There's a lot to like about Jennifer Lawrence. She disappears into each role: Ree in Winter's Bone, Tiffany in Silver Linings Playbook, Rosalyn in American Hustle, and the beloved dystopian heroine Katniss Everdeen. She uses her range as an actress to create characters with convincing depth and memorable grit.
When she won an Academy Award and face-planted on her way to the podium, she became human and relatable. Even more so when she immediately joked that her standing ovation was probably happening because people felt bad for her for falling down. She is at once beautiful, accessible, gifted and refreshingly candid. Not to mention that she seriously rocks the lyrics to "The Hanging Tree!"
Now, she's speaking out about gender pay inequality. Blowing up the internet is a more suitable description for the impact of Lawrence's essay in Lena Dunham's online magazine Lenny titled "Why Do I Make Less Than My Male Co-Stars?" Like Taylor Swift who singlehandedly inspired Apple to change its music downloading policy last summer, Jennifer Lawrence understands the powerful social media platform that defines her mega-celebrity stature. (She is currently the highest paid woman in Hollywood.) Lawrence's edgy, expletive-infused column highlights an issue that she readily admits is more relevant to the rest of us who are on a budget:
It's hard for me to speak about my experience as a working woman because I can safely say my problems aren't exactly relatable...I didn't want to keep fighting over millions of dollars that, frankly, due to two franchises, I don't need. (I told you it wasn't relatable, don't hate me.)
As a social worker and couples therapist, controversy and conflict between genders fill most of my workdays. From this vantage point, what's most interesting about Lawrence's essay is not how her Hollywood experience with Sony relates to the issue of gender pay gap inequality. It's not her celebrity stature. And it's not her cheeky tone and clever rants about society and the male anatomy.
What's most noteworthy is the emotional maturity Lawrence demonstrates through her willingness to assume blame. She owns her failure to negotiate for a number that reflected her mega star power when signing on to play the part of Rosalyn in American Hustle:
I didn't get mad at Sony, I got mad at myself. I failed as a negotiator because I gave up early... But if I'm honest with myself, I would be lying if I didn't say there was an element of wanting to be liked that influenced my decision to close the deal without a real fight. I didn't want to seem "difficult" or "spoiled." At the time, that seemed like a fine idea, until I saw the payroll on the internet and realized every man I was working with definitely didn't worry about being "difficult" or "spoiled."

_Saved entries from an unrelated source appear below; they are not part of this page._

-- ==== Sys2Proof/Machine/Rounding.lean ====
section
/-!
DEFINITION. Exact values, IEEE-754 rounding in the four modes with its signals, and the rounding conversion from
binary64 to binary32: 40_fp_value_model.md R92 to R94; the signal record of 00_scope.md R14.
TININESS is an argument of each rounding; where a statement leaves it out it is the spec's default.
-/

namespace Sys2Proof.Machine

/-- R92. -/
inductive RoundMode where
  | rne
  | rtz
  | rup
  | rdn
  deriving DecidableEq, Repr

/-- The signal record `sig` (00_scope.md R14). -/
structure Signals where
  inv : Bool
  dz  : Bool
  of  : Bool
  uf  : Bool
  inx : Bool
  deriving DecidableEq, Repr

/-- `SIG0` (00_scope.md R14). -/
def Signals.none : Signals := { inv := false, dz := false, of := false, uf := false, inx := false }

/-- `s | t`, member by member (00_scope.md R14). -/
def Signals.union (s t : Signals) : Signals where
  inv := s.inv || t.inv
  dz  := s.dz || t.dz
  of  := s.of || t.of
  uf  := s.uf || t.uf
  inx := s.inx || t.inx

/-- An exact real `m · 2^e`: what a finite pattern, a sum and a product denote (00_scope.md R10, `val`). -/
structure Exact where
  m : Int
  e : Int
  deriving DecidableEq, Repr

/-- The exact sum: both terms are brought to the lesser exponent. -/
def Exact.add (x y : Exact) : Exact where
  m := x.m * 2 ^ (x.e - min x.e y.e).toNat + y.m * 2 ^ (y.e - min x.e y.e).toNat
  e := min x.e y.e

/-- The exact product. -/
def Exact.mul (x y : Exact) : Exact where
  m := x.m * y.m
  e := x.e + y.e

/-- The exact magnitude of a positive real that is to be rounded: the quotient of two positive naturals (sums,
products, quotients) or the square root of one (R100). -/
inductive Magnitude where
  | quotient (num den : Nat)
  | root (num den : Nat)
  deriving DecidableEq, Repr

/-- `num / den · 2^k` as a numerator and a denominator. -/
def scaleBy (num den : Nat) (k : Int) : Nat × Nat :=
  if 0 ≤ k then (num * 2 ^ k.toNat, den) else (num, den * 2 ^ (-k).toNat)

/-- One bit of the integer square root at a time, from bit `b - 1` down. -/
def isqrtFrom (n : Nat) : Nat → Nat → Nat
  | 0, r => r
  | b + 1, r => if (r + 2 ^ b) * (r + 2 ^ b) ≤ n then isqrtFrom n b (r + 2 ^ b) else isqrtFrom n b r

/-- The greatest `r` with `r * r ≤ n`. -/
def isqrt (n : Nat) : Nat := isqrtFrom n (n.log2 / 2 + 1) 0

/-- The floor of `x · 2^k`, and whether a non-zero part below it was cut off. -/
def Magnitude.floorAt (x : Magnitude) (k : Int) : Nat × Bool :=
  match x with
  | .quotient num den =>
    let (a, b) := scaleBy num den k
    (a / b, a % b != 0)
  | .root num den =>
    let (a, b) := scaleBy num den (2 * k)
    let r := isqrt (a / b)
    (r, r * r * b != a)

/-- The floor of the base-2 logarithm of `num / den`. -/
def quotientLog (num den : Nat) : Int :=
  let e : Int := num.log2 - den.log2
  let (a, b) := scaleBy num den (-e)
  if b ≤ a then e else e - 1

/-- The `e` with `2^e ≤ x < 2^(e+1)`. -/
def Magnitude.log (x : Magnitude) : Int :=
  match x with
  | .quotient num den => quotientLog num den
  | .root num den => quotientLog num den / 2

/-- `x` of sign `s` (true for negative) rounded under `rm` to an integer multiple of `2^q`: the multiple, and
whether the value changed (R92, R93). `half` is the bit below the last kept one. -/
def Magnitude.roundTo (x : Magnitude) (q : Int) (rm : RoundMode) (s : Bool) : Nat × Bool :=
  let (twice, sticky) := x.floorAt (1 - q)
  let k := twice / 2
  let half := twice % 2 == 1
  let inexact := half || sticky
  let up := match rm with
    | .rne => half && (sticky || k % 2 == 1)
    | .rtz => false
    | .rup => inexact && !s
    | .rdn => inexact && s
  (if up then k + 1 else k, inexact)

/-- A format of R93: precision `p`, least normal exponent, greatest exponent. -/
structure FpFormat where
  p    : Nat
  emin : Int
  emax : Int
  deriving DecidableEq, Repr

def binary32 : FpFormat := { p := 24, emin := -126, emax := 127 }
def binary64 : FpFormat := { p := 53, emin := -1022, emax := 1023 }

/-- A pattern taken apart into its sign, its exponent field and its fraction field. -/
structure FpParts where
  sign : Bool
  exp  : Nat
  frac : Nat
  deriving DecidableEq, Repr

def FpParts.to32 (x : FpParts) : B32 := pack32 x.sign (BitVec.ofNat 8 x.exp) (BitVec.ofNat 23 x.frac)
def FpParts.to64 (x : FpParts) : B64 := pack64 x.sign (BitVec.ofNat 11 x.exp) (BitVec.ofNat 52 x.frac)

/-- The infinity of sign `s`. -/
def FpFormat.infinity (fmt : FpFormat) (s : Bool) : FpParts :=
  { sign := s, exp := (2 * fmt.emax + 1).toNat, frac := 0 }

/-- The largest finite number of sign `s`. -/
def FpFormat.largest (fmt : FpFormat) (s : Bool) : FpParts :=
  { sign := s, exp := (2 * fmt.emax).toNat, frac := 2 ^ (fmt.p - 1) - 1 }

/-- The result of an overflow, by mode and sign (R93). -/
def FpFormat.overflowed (fmt : FpFormat) (rm : RoundMode) (s : Bool) : FpParts :=
  match rm with
  | .rne => fmt.infinity s
  | .rtz => fmt.largest s
  | .rup => if s then fmt.largest s else fmt.infinity s
  | .rdn => if s then fmt.infinity s else fmt.largest s

/-- R93: `round(fmt, rm, s, x)` for a non-zero magnitude `x` of sign `s`. `ru` rounds with unbounded exponent to
`ru · 2^(e - p + 1)`, which has `p` bits or is `2^p`; `top` is the exponent of that value. -/
def round (fmt : FpFormat) (tin : Tininess) (rm : RoundMode) (s : Bool) (x : Magnitude) : FpParts × Signals :=
  let e := x.log
  let (ru, inexact) := x.roundTo (e - fmt.p + 1) rm s
  let top := if ru = 2 ^ fmt.p then e + 1 else e
  if fmt.emax < top then
    (fmt.overflowed rm s, { Signals.none with of := true, inx := true })
  else if e < fmt.emin then
    let (rd, inexactD) := x.roundTo (fmt.emin - fmt.p + 1) rm s
    let tiny := match tin with
      | .after => decide (top < fmt.emin)
      | .before => true
    (if rd = 2 ^ (fmt.p - 1) then { sign := s, exp := 1, frac := 0 } else { sign := s, exp := 0, frac := rd },
     { Signals.none with inx := inexactD, uf := tiny && inexactD })
  else
    ({ sign := s, exp := (top + fmt.emax).toNat,
       frac := if ru = 2 ^ fmt.p then 0 else ru - 2 ^ (fmt.p - 1) },
     { Signals.none with inx := inexact })

/-- `val` of a binary32 that is not a NaN or an infinity (00_scope.md R10; R80), without the sign of a zero. -/
def val32 (v : B32) : Exact :=
  let mag : Nat := if exp32 v = 0 then (frac32 v).toNat else 2 ^ 23 + (frac32 v).toNat
  { m := if sign32 v then -(mag : Int) else mag
    e := if exp32 v = 0 then -149 else (exp32 v).toNat - 150 }

/-- `val` of a binary64 that is not a NaN or an infinity (00_scope.md R10; R80), without the sign of a zero. -/
def val64 (v : B64) : Exact :=
  let mag : Nat := if exp64 v = 0 then (frac64 v).toNat else 2 ^ 52 + (frac64 v).toNat
  { m := if sign64 v then -(mag : Int) else mag
    e := if exp64 v = 0 then -1074 else (exp64 v).toNat - 1075 }

/-- The sign of a non-zero exact value, true for negative. -/
def Exact.neg (x : Exact) : Bool := decide (x.m < 0)

/-- The magnitude of a non-zero exact value. -/
def Exact.magnitude (x : Exact) : Magnitude :=
  let (a, b) := scaleBy x.m.natAbs 1 x.e
  .quotient a b

/-- `round(binary64, rm, sign of x, x)` (R93). -/
def roundExact64 (rm : RoundMode) (x : Exact) (tin : Tininess) : B64 × Signals :=
  let (r, sig) := round binary64 tin rm x.neg x.magnitude
  (r.to64, sig)

/-- R94: `static_cast<f32>` of a double, rounding under `rm`. A signalling NaN never reaches it (93 U12): the NaN
arm then quiets it, the total definition R94 offers. Log 20, 21. -/
def roundF32 (v : B64) (rm : RoundMode) (tin : Tininess := Config.tininess) : B32 × Signals :=
  if isInf64 v then (pack32 (sign64 v) 0xFF 0, .none)
  else if isZero64 v then (pack32 (sign64 v) 0 0, .none)
  else if isNan64 v then
    (if isSnan64 v then makeQuiet (pack32 (sign64 v) 0xFF (fracHigh v)) else pack32 (sign64 v) 0xFF (fracHigh v), .none)
  else
    let (r, sig) := round binary32 tin rm (sign64 v) (val64 v).magnitude
    (r.to32, sig)

end Sys2Proof.Machine
end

An unfortunate misconception is that taking blame equals weakness and losing the fight. From a psychological perspective, a willingness to assume some blame represents emotional maturity and sets the stage for the ultimate win. (Think of it as reverse psychology.) By taking responsibility for her own failure to negotiate with Sony, Lawrence organically highlights the problems of the greater system and opens a more effective dialogue to create a genuine change. It would be more expected and commonplace for Lawrence to bash Sony. She has the grounds and the platform to do so. And yet, she makes a much more effective stand on the issue by critiquing herself. She takes the emotional and psychological high ground and focuses on her own shortcomings. Lawrence's willingness to explore and admit why she failed to negotiate invites a more meaningful dialogue on the gender pay gap.

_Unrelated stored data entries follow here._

-- ==== Sys2Proof/Machine/Operands.lean ====
section
/-!
DEFINITION. Reading: every operand form of the 25 instructions (00_scope.md R11, R13; 30_encoding.md R66, R67).
There are no immediates and no memory operands; a form names a register and a lane of it.
-/

namespace Sys2Proof.Machine

/-- `FPR[i]`, both lanes (10_state.md R22). No entry is hardwired. -/
def State.reg (s : State) (i : RegIdx) : Fpr := s.fpr[i.toNat]'i.toNat_lt

/-- `FPR[i].ps0`, the 64-bit lane 0. -/
def State.ps0 (s : State) (i : RegIdx) : B64 := (s.reg i).ps0

/-- `FPR[i].ps1`, the 32-bit lane 1. -/
def State.ps1 (s : State) (i : RegIdx) : B32 := (s.reg i).ps1

/-- `opnd(i, 0)` (00_scope.md R13). -/
def State.opnd0 (s : State) (i : RegIdx) : B64 := s.ps0 i

/-- `opnd(i, 1)`: lane 1 widened (00_scope.md R13). -/
def State.opnd1 (s : State) (i : RegIdx) : B64 := extendFloat (s.ps1 i)

/-- The rounding mode of every rounding the block performs (10_state.md R31). -/
def State.rm (s : State) (P : Params := .spec) : RoundMode := Fpscr.rm s.fpscr P

end Sys2Proof.Machine
end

Taking ownership and responsibility in the face of conflict or controversy is unusual and unintuitive. With couples in therapy, both parties are typically eager to elaborate on their partner's faults and shortcomings. The human impulse to "win" an argument is so powerful, even though it almost never yields positive results. Obviously the gender pay gap controversy and relationship spats are very different spheres. But the principles are essentially the same. If one half of the couple says "You don't value me and you never show respect for my contributions to our relationship" it is highly unlikely that their significant other will respond in a loving, respectful way. Even if the complaint has validity. In contrast, the partner who can say "I haven't spoken up enough about how some of the chores I take on for the two of us make me feel like our relationship is unbalanced" sets the stage for a respectful dialogue.
Lawrence says she's through with being Mrs. Nice Guy:
I'm over trying to find the "adorable" way to state my opinion and still be likable!
Ironically, she is even more likable in her unlikeable incarnation. In part because (perhaps without realizing it) she does the most likable but hardest thing to do -- she admits her mistake!